Livre deuxième — Instruction pour avancer dans la vie intérieure
11. Du petit nombre de ceux qui aiment la Croix de Jésus-Christ
Il y en a beaucoup qui désirent le céleste royaume de Jésus, mais peu consentent à porter sa Croix.
Beaucoup souhaitent ses consolations, mais peu aiment ses souffrances.
Il trouve beaucoup de compagnons de sa table, mais peu de son abstinence.
Tous veulent partager sa joie ; mais peu veulent souffrir quelque chose pour lui.
Plusieurs suivent Jésus jusqu'à la fraction du pain, mais peu jusqu'à boire le calice de sa passion.
Plusieurs admirent ses miracles ; mais peu goûtent l'ignominie de sa Croix.
Plusieurs aiment Jésus pendant qu'il ne leur arrive aucune adversité.
Plusieurs le louent et le bénissent, tandis qu'ils reçoivent ses consolations.
Mais si Jésus se cache et les délaisse un moment, ils tombent dans le murmure ou dans un excessif abattement.
Mais ceux qui aiment Jésus pour Jésus et non pour eux-mêmes, le bénissent dans toutes les tribulations et dans l'angoisse du cœur comme dans les consolations les plus douces.
Et quand il ne voudrait jamais les consoler, toujours cependant ils le loueraient, toujours ils lui rendraient grâces.
Oh ! que ne peut l'amour de Jésus, quand il est pur et sans mélange d'amour ni d'intérêt propre !
Ne sont-ce pas des mercenaires ceux qui cherchent toujours des consolations ?
Ne prouvent-ils pas qu'ils s'aiment eux-mêmes plus que Jésus-Christ, ceux qui pensent toujours à leurs gains et à leurs avantages ?
Où trouvera-t'on quelqu'un qui veuille servir Dieu pour Dieu seul ?
Rarement on rencontre un homme assez avancé dans les voies spirituelles pour être dépouillé de tout.
Car le véritable pauvre d'esprit, détaché de toute créature, qui le trouvera ? Il faut le chercher bien loin, et jusqu'aux extrémités de la terre.
Si l'homme donne tout ce qu'il possède, ce n'est encore rien.
S'il fait une grande pénitence, c'est peu encore.
Et s'il embrasse toutes les sciences, il est encore loin.
Et s'il a une grande vertu et une piété fervente, il lui manque encore beaucoup, il lui manque une chose souverainement nécessaire.
Qu'est-ce encore ? C'est qu'après avoir tout quitté, il se quitte aussi lui-même et se dépouille entièrement de l'amour de soi.
C'est enfin qu'après avoir fait tout ce qu'il sait devoir faire, il pense encore n'avoir rien fait.

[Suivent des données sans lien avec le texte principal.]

-- ==== Sys2Proof/Machine/LoadStore.lean ====
section
/-! DEFINITION. The meanings of LDA LDX LDY STA STX STY (41_load_store.md R120 to R125). -/

namespace Sys2Proof.Machine

/-- `LDA`: `A <- m; setZN(m)` (R120). -/
def ldaFrom : Source → Nat → State → State := readClass fun m s => s.loadA m

/-- `LDX` (R121). -/
def ldxFrom : Source → Nat → State → State := readClass fun m s => s.loadX m

/-- `LDY` (R122). -/
def ldyFrom : Source → Nat → State → State := readClass fun m s => s.loadY m

/-- `LDA #$nn`, 2 bytes, 2 cycles (R120). -/
def execLdaImm (b : Byte) (s : State) : Result := .next (ldaFrom (.imm b) 2 s)

/-- `LDA $nn`, 2 bytes, 3 cycles (R120). -/
def execLdaZp (z : Byte) (s : State) : Result := .next (ldaFrom (.mem (.zp z)) 3 s)

/-- `LDA $nn,X`, 2 bytes, 4 cycles (R120). -/
def execLdaZpx (z : Byte) (s : State) : Result := .next (ldaFrom (.mem (.zpx z)) 4 s)

/-- `LDA $nnnn`, 3 bytes, 4 cycles (R120). -/
def execLdaAbs (w : Word) (s : State) : Result := .next (ldaFrom (.mem (.abs w)) 4 s)

/-- `LDA $nnnn,X`, 3 bytes, 4 cycles plus the page-cross penalty (R120). -/
def execLdaAbsx (w : Word) (s : State) : Result := .next (ldaFrom (.mem (.absx w)) 4 s)

/-- `LDA $nnnn,Y`, 3 bytes, 4 cycles plus the page-cross penalty (R120). -/
def execLdaAbsy (w : Word) (s : State) : Result := .next (ldaFrom (.mem (.absy w)) 4 s)

/-- `LDA ($nn,X)`, 2 bytes, 6 cycles (R120). -/
def execLdaIndx (z : Byte) (s : State) : Result := .next (ldaFrom (.mem (.indx z)) 6 s)

/-- `LDA ($nn),Y`, 2 bytes, 5 cycles plus the page-cross penalty (R120). -/
def execLdaIndy (z : Byte) (s : State) : Result := .next (ldaFrom (.mem (.indy z)) 5 s)

/-- `LDX #$nn`, 2 bytes, 2 cycles (R121). -/
def execLdxImm (b : Byte) (s : State) : Result := .next (ldxFrom (.imm b) 2 s)

/-- `LDX $nn`, 2 bytes, 3 cycles (R121). -/
def execLdxZp (z : Byte) (s : State) : Result := .next (ldxFrom (.mem (.zp z)) 3 s)

/-- `LDX $nn,Y`, 2 bytes, 4 cycles (R121). -/
def execLdxZpy (z : Byte) (s : State) : Result := .next (ldxFrom (.mem (.zpy z)) 4 s)

/-- `LDX $nnnn`, 3 bytes, 4 cycles (R121). -/
def execLdxAbs (w : Word) (s : State) : Result := .next (ldxFrom (.mem (.abs w)) 4 s)

/-- `LDX $nnnn,Y`, 3 bytes, 4 cycles plus the page-cross penalty (R121). -/
def execLdxAbsy (w : Word) (s : State) : Result := .next (ldxFrom (.mem (.absy w)) 4 s)

/-- `LDY #$nn`, 2 bytes, 2 cycles (R122). -/
def execLdyImm (b : Byte) (s : State) : Result := .next (ldyFrom (.imm b) 2 s)

/-- `LDY $nn`, 2 bytes, 3 cycles (R122). -/
def execLdyZp (z : Byte) (s : State) : Result := .next (ldyFrom (.mem (.zp z)) 3 s)

/-- `LDY $nn,X`, 2 bytes, 4 cycles (R122). -/
def execLdyZpx (z : Byte) (s : State) : Result := .next (ldyFrom (.mem (.zpx z)) 4 s)

/-- `LDY $nnnn`, 3 bytes, 4 cycles (R122). -/
def execLdyAbs (w : Word) (s : State) : Result := .next (ldyFrom (.mem (.abs w)) 4 s)

/-- `LDY $nnnn,X`, 3 bytes, 4 cycles plus the page-cross penalty (R122). -/
def execLdyAbsx (w : Word) (s : State) : Result := .next (ldyFrom (.mem (.absx w)) 4 s)

/-- `STA $nn`, 2 bytes, 3 cycles (R123). -/
def execStaZp (z : Byte) (s : State) : Result := .next (storeClass s.a (.zp z) 3 s)

/-- `STA $nn,X`, 2 bytes, 4 cycles (R123). -/
def execStaZpx (z : Byte) (s : State) : Result := .next (storeClass s.a (.zpx z) 4 s)

/-- `STA $nnnn`, 3 bytes, 4 cycles (R123). -/
def execStaAbs (w : Word) (s : State) : Result := .next (storeClass s.a (.abs w) 4 s)

/-- `STA $nnnn,X`, 3 bytes, 5 cycles (R123). -/
def execStaAbsx (w : Word) (s : State) : Result := .next (storeClass s.a (.absx w) 5 s)

/-- `STA $nnnn,Y`, 3 bytes, 5 cycles (R123). -/
def execStaAbsy (w : Word) (s : State) : Result := .next (storeClass s.a (.absy w) 5 s)

/-- `STA ($nn,X)`, 2 bytes, 6 cycles (R123). -/
def execStaIndx (z : Byte) (s : State) : Result := .next (storeClass s.a (.indx z) 6 s)

/-- `STA ($nn),Y`, 2 bytes, 6 cycles (R123). -/
def execStaIndy (z : Byte) (s : State) : Result := .next (storeClass s.a (.indy z) 6 s)

/-- `STX $nn`, 2 bytes, 3 cycles (R124). -/
def execStxZp (z : Byte) (s : State) : Result := .next (storeClass s.x (.zp z) 3 s)

/-- `STX $nn,Y`, 2 bytes, 4 cycles (R124). -/
def execStxZpy (z : Byte) (s : State) : Result := .next (storeClass s.x (.zpy z) 4 s)

/-- `STX $nnnn`, 3 bytes, 4 cycles (R124). -/
def execStxAbs (w : Word) (s : State) : Result := .next (storeClass s.x (.abs w) 4 s)

/-- `STY $nn`, 2 bytes, 3 cycles (R125). -/
def execStyZp (z : Byte) (s : State) : Result := .next (storeClass s.y (.zp z) 3 s)

/-- `STY $nn,X`, 2 bytes, 4 cycles (R125). -/
def execStyZpx (z : Byte) (s : State) : Result := .next (storeClass s.y (.zpx z) 4 s)

/-- `STY $nnnn`, 3 bytes, 4 cycles (R125). -/
def execStyAbs (w : Word) (s : State) : Result := .next (storeClass s.y (.abs w) 4 s)

end Sys2Proof.Machine
end

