-- ==== Sys2Proof/Machine/HostInterface.lean ====
section
/-! DEFINITION. What the host can do between steps (60_exceptions.md R230 to R236, 10_state.md R38). -/

namespace Sys2Proof.Machine

/-! ## `execute` -/

/-- Why `execute` ended before its budget was spent (R233). -/
inductive Stop where
  /-- A step raised the fault (R233). -/
  | fault (f : Fault)
  /-- A step was refused; no step of this model is. -/
  | refused (r : Refusal)
  deriving DecidableEq, Repr

/-- What `execute` hands back: the state, the cycles consumed by the completed steps, and the fault if one
ended the call (R231, R233). DESIGN CHOICE, safe: the shape is the model's (D26); log entry 9. -/
structure ExecuteResult where
  /-- The state at the return. -/
  state : State
  /-- Cycles consumed in this call. -/
  used : Nat
  /-- The fault, if one ended the call. -/
  stop : Option Stop
  deriving DecidableEq, Repr

/-- The run loop (R231); `fuel` bounds the number of steps, and a step costs at least one cycle, so fuel
equal to the budget never ends the loop first (log entry 9). -/
def executeLoop : Nat → Nat → Nat → State → ExecuteResult
  | 0, _, used, s => { state := s, used := used, stop := none }
  | fuel + 1, budget, used, s =>
    if used < budget then
      match step s with
      | .next t => executeLoop fuel budget (used + (t.cyc - s.cyc)) t
      | .fault f => { state := s, used := used, stop := some (.fault f) }
      | .refused r => { state := s, used := used, stop := some (.refused r) }
    else { state := s, used := used, stop := none }

/-- `execute(cycle_budget)` (R231); a budget that is not positive does nothing (R232). -/
def execute (budget : Int) (s : State) : ExecuteResult :=
  if budget ≤ 0 then { state := s, used := 0, stop := none }
  else executeLoop budget.toNat budget.toNat 0 s

/-! ## The host's calls -/

/-- The 8-bit registers the host can name (R38). -/
inductive RegName where
  /-- Accumulator. -/
  | a
  /-- Index X. -/
  | x
  /-- Index Y. -/
  | y
  deriving DecidableEq, Repr

/-- The flags the host can name (R38). -/
inductive FlagName where
  /-- Negative. -/
  | n
  /-- Overflow. -/
  | v
  /-- Break, the inert stored bit (R29). -/
  | b
  /-- Decimal. -/
  | d
  /-- Interrupt-disable. -/
  | i
  /-- Zero. -/
  | z
  /-- Carry. -/
  | c
  deriving DecidableEq, Repr

/-- One interaction of the host (R230); it happens between steps. -/
inductive HostCall where
  /-- `reset()` (R240). -/
  | reset
  /-- `execute(cycle_budget)` (R231). -/
  | execute (budget : Int)
  /-- Read A, X or Y (R38). -/
  | readReg (r : RegName)
  /-- Read the stack pointer as the true address (R38, D24). -/
  | readStackPointer
  /-- Read PC (R38). -/
  | readPc
  /-- Read one flag (R38). -/
  | readFlag (f : FlagName)
  /-- Read the cumulative cycle counter (R33, R38). -/
  | readCycles
  /-- Write A, X or Y (R38). -/
  | writeReg (r : RegName) (v : Byte)
  /-- Write SP (R38). -/
  | writeSp (v : Byte)
  /-- Write PC (R38). -/
  | writePc (w : Word)
  /-- Write one flag (R38). -/
  | writeFlag (f : FlagName) (v : Bool)
  /-- Read a byte of memory (R234). -/
  | readMem (a : Word)
  /-- Write a byte of memory (R234). -/
  | writeMem (a : Word) (v : Byte)
  /-- `raise_nmi()` (R235). -/
  | raiseNmi
  /-- `set_irq(level)` (R235). -/
  | setIrq (level : Bool)
  deriving DecidableEq, Repr

/-- What the host gets back (R230). -/
inductive HostReply where
  /-- Nothing. -/
  | nothing
  /-- A register or memory byte. -/
  | byte (v : Byte)
  /-- An address. -/
  | word (w : Word)
  /-- A flag. -/
  | bit (v : Bool)
  /-- The cycle counter. -/
  | cycles (n : Nat)
  /-- The result of `execute`: cycles consumed, and the fault if there was one (R233). -/
  | executed (used : Nat) (stop : Option Stop)
  deriving DecidableEq, Repr

/-- A register as the host reads it (R38). -/
def State.hostReg (s : State) : RegName → Byte
  | .a => s.a
  | .x => s.x
  | .y => s.y

/-- A register as the host writes it (R38). -/
def State.hostSetReg (s : State) (v : Byte) : RegName → State
  | .a => { s with a := v }
  | .x => { s with x := v }
  | .y => { s with y := v }

/-- A flag as the host reads it (R38). -/
def State.hostFlag (s : State) : FlagName → Bool
  | .n => s.p.n
  | .v => s.p.v
  | .b => s.p.b
  | .d => s.p.d
  | .i => s.p.i
  | .z => s.p.z
  | .c => s.p.c

/-- A flag as the host writes it (R38). -/
def State.hostSetFlag (s : State) (v : Bool) : FlagName → State
  | .n => { s with p := { s.p with n := v } }
  | .v => { s with p := { s.p with v := v } }
  | .b => { s with p := { s.p with b := v } }
  | .d => { s with p := { s.p with d := v } }
  | .i => { s with p := { s.p with i := v } }
  | .z => { s with p := { s.p with z := v } }
  | .c => { s with p := { s.p with c := v } }

/-- One call of the host: the state after it and what comes back (R230). -/
def hostCall (call : HostCall) (s : State) : State × HostReply :=
  match call with
  | .reset => (s.resetCall, .nothing)
  | .execute budget =>
    let out := execute budget s
    (out.state, .executed out.used out.stop)
  | .readReg r => (s, .byte (s.hostReg r))
  | .readStackPointer => (s, .word s.stackAddr)
  | .readPc => (s, .word s.pc)
  | .readFlag f => (s, .bit (s.hostFlag f))
  | .readCycles => (s, .cycles s.cyc)
  | .writeReg r v => (s.hostSetReg v r, .nothing)
  | .writeSp v => ({ s with sp := v }, .nothing)
  | .writePc w => ({ s with pc := w }, .nothing)
  | .writeFlag f v => (s.hostSetFlag v f, .nothing)
  | .readMem a => (s, .byte (s.readMem a))
  | .writeMem a v => (s.writeMem a v, .nothing)
  | .raiseNmi => ({ s with nmiPending := true }, .nothing)
  | .setIrq level => ({ s with irqLine := level }, .nothing)

end Sys2Proof.Machine
end

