/-- Words written out from the examples of R88 and of the instruction rules, one or more for each family. -/
def Obligations.SampleWordsDecode : Prop :=
  decode [0xAD#8, 0x34#8, 0x12#8] = .ok (.ldaAbs 0x1234#16, []) ∧
  decode [0x96#8, 0x10#8] = .ok (.stxZpy 0x10#8, []) ∧
  decode [0xBA#8] = .ok (.tsx, []) ∧
  decode [0x71#8, 0x86#8] = .ok (.adcIndy 0x86#8, []) ∧
  decode [0x24#8, 0x10#8] = .ok (.bitZp 0x10#8, []) ∧
  decode [0xDE#8, 0xFC#8, 0xFA#8] = .ok (.decAbsx 0xFAFC#16, []) ∧
  decode [0x0A#8] = .ok (.aslAcc, []) ∧
  decode [0x6C#8, 0x34#8, 0x12#8] = .ok (.jmpInd 0x1234#16, []) ∧
  decode [0x90#8, 0x05#8] = .ok (.bcc 0x05#8, []) ∧
  decode [0x00#8, 0xEA#8] = .ok (.brk, [0xEA#8]) ∧
  decode [0x80#8, 0x00#8] = .ok (.undefined 0x80#8, [0x00#8])

/-- R85: the 105 listed values, and no others, decode as undefined, without an operand byte, and execute to the
fault at PC. The policy is the spec's decision D1 (log entry 6). -/
def Obligations.UndefinedOpcodesAreListed : Prop :=
  undefinedOpcodes.length = 105 ∧ undefinedOpcodes.Nodup ∧
    (∀ (op : Byte) (rest : List Byte),
      decode (op :: rest) = .ok (.undefined op, rest) ↔ op.toNat ∈ undefinedOpcodes) ∧
    ∀ (op : Byte) (s : State), exec (.undefined op) s = .fault (.illegalOpcode s.pc op) ∧
      busTrace (.undefined op) s = fetchReads s 1

/-! ## The step -/

/-- R57, R83, R215: with no interrupt due, a step is the execution of the instruction the bytes at PC decode to. -/
def Obligations.StepRunsDecodedInstruction : Prop :=
  ∀ (s : State) (i : Instr) (rest : List Byte), s.nmiPending = false → (s.irqLine = false ∨ s.p.i = true) →
    decode [s.readMem s.pc, s.readMem (s.pc + 1#16), s.readMem (s.pc + 2#16)] = .ok (i, rest) → step s = exec i s

/-- R220, R221: a pending NMI is entered first, whatever I and the IRQ line are, and its request is cleared. The
seven cycles and the priority are the spec's decisions D4 and D8. -/
def Obligations.NmiIsEntered : Prop :=
  ∀ s : State, s.nmiPending = true →
    stepTrace s = entryTransactions s 0xFFFA#16 0xFFFB#16 s.pc false ∧ ∃ t, step s = .next t ∧
    t.nmiPending = false ∧ EntryEffect s t 0xFFFA#16 0xFFFB#16 s.pc false 7

/-- R220, R222: with no NMI pending, the line at 1 and I at 0, IRQ is entered; the line is not changed.
The seven cycles are the spec's decision D4. -/
def Obligations.IrqIsEntered : Prop :=
  ∀ s : State, s.nmiPending = false → s.irqLine = true → s.p.i = false →
    stepTrace s = entryTransactions s 0xFFFE#16 0xFFFF#16 s.pc false ∧ ∃ t, step s = .next t ∧
    t.nmiPending = false ∧ EntryEffect s t 0xFFFE#16 0xFFFF#16 s.pc false 7

/-- R216, R246: I masks IRQ by its value at the boundary: at 1 (and no NMI) the level of the line plays no part, the
step being the same with either level, the line itself apart; when an instruction leaves I at 0 with the line at 1
(CLI, PLP, RTI), the very next step is the entry. That there is no delay is the spec's decision D11. -/
def Obligations.IrqIsMaskedByI : Prop :=
  (∀ (s : State) (level : Bool), s.nmiPending = false → s.p.i = true →
    step { s with irqLine := level } = mapNext (fun t => { t with irqLine := level }) (step s)) ∧
  ∀ (i : Instr) (s t : State), s.nmiPending = false → s.irqLine = true → exec i s = .next t → t.p.i = false →
    ∃ u, step t = .next u ∧ EntryEffect t u 0xFFFE#16 0xFFFF#16 t.pc false 7

/-- R12, R200, R210: a step faults exactly when no interrupt is due and the byte at PC is an undefined opcode; the
fault then carries PC and the byte. No step is refused, and each defined instruction completes from every state. -/
def Obligations.StepFaultsExactlyOnUndefinedOpcodes : Prop :=
  (∀ (s : State) (f : Fault), step s = .fault f ↔
    s.quiet ∧ (s.readMem s.pc).toNat ∈ undefinedOpcodes ∧ f = .illegalOpcode s.pc (s.readMem s.pc)) ∧
  (∀ (s : State) (r : Refusal), step s ≠ .refused r) ∧
  ∀ (i : Instr) (s : State), (∀ op, i ≠ .undefined op) → ∃ t, exec i s = .next t

/-- R252: a step costs at least 2 and at most 7 cycles. -/
def Obligations.StepCostsTwoToSeven : Prop :=
  ∀ s t : State, step s = .next t → s.cyc + 2 ≤ t.cyc ∧ t.cyc ≤ s.cyc + 7

/-- R116: the cost of an instruction is its entry's base count, the page-cross penalty of a `+` opcode, and the branch
penalties. -/
def Obligations.CyclesAreBasePlusPenalty : Prop :=
  ∀ (i : Instr) (s t : State), exec i s = .next t → t.cyc = s.cyc + cycleCost i s

/-- R23, R118: an instruction that does not write PC itself leaves PC at its own address plus its length,
modulo 65536 (the spec's decision D15). -/
def Obligations.PcAdvancesByLength : Prop :=
  ∀ (i : Instr) (s t : State), exec i s = .next t → transfersControl i s = false →
    t.pc = s.pc + BitVec.ofNat 16 (encode i).length

/-! ## What no instruction does -/

/-- R29: nothing reads or writes B (the spec's decision D7; log entry 5). -/
def Obligations.BreakBitIsInert : Prop :=
  ∀ (s : State) (b : Bool), step (s.withB b) = mapNext (fun t => t.withB b) (step s)

/-- R33, R226: nothing reads CYC: a run with more cycles on the counter is the same run. -/
def Obligations.CycleCounterIsUnread : Prop :=
  ∀ (s : State) (k : Nat), step (s.addCycles k) = mapNext (fun t => t.addCycles k) (step s)

/-- R25: an instruction not named in a flag's row leaves that flag unchanged. -/
def Obligations.FlagsChangeOnlyByTheirWriters : Prop :=
  ∀ (i : Instr) (s t : State), exec i s = .next t →
    (writesC i = false → t.p.c = s.p.c) ∧
    (writesZN i = false → t.p.z = s.p.z ∧ t.p.n = s.p.n) ∧
    (writesI i = false → t.p.i = s.p.i) ∧
    (writesD i = false → t.p.d = s.p.d) ∧
    (writesV i = false → t.p.v = s.p.v)
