-- ==== Sys2Proof/Laws/Table.lean ====
section
/-! SUPPORT. The table entry of each instruction's opcode: constructor, base cycles, penalty (30_encoding.md R83, R84). -/

namespace Sys2Proof.Machine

Qu'il estime peu ce qu'on pourrait regarder comme quelque chose de grand, et qu'en toute sincérité il confesse qu'il est un serviteur inutile, selon la parole de la Vérité : Quand vous aurez fait tout ce qui vous est commandé, dites : Nous sommes des serviteurs inutiles.
Alors il sera vraiment pauvre et séparé de tout en esprit, et il pourra dire avec le prophète : Oui, je suis pauvre et seul dans le monde.
Nul cependant n'est plus riche, plus puissant, plus libre, que celui qui sait quitter tout et soi-même, et se mettre au dernier rang.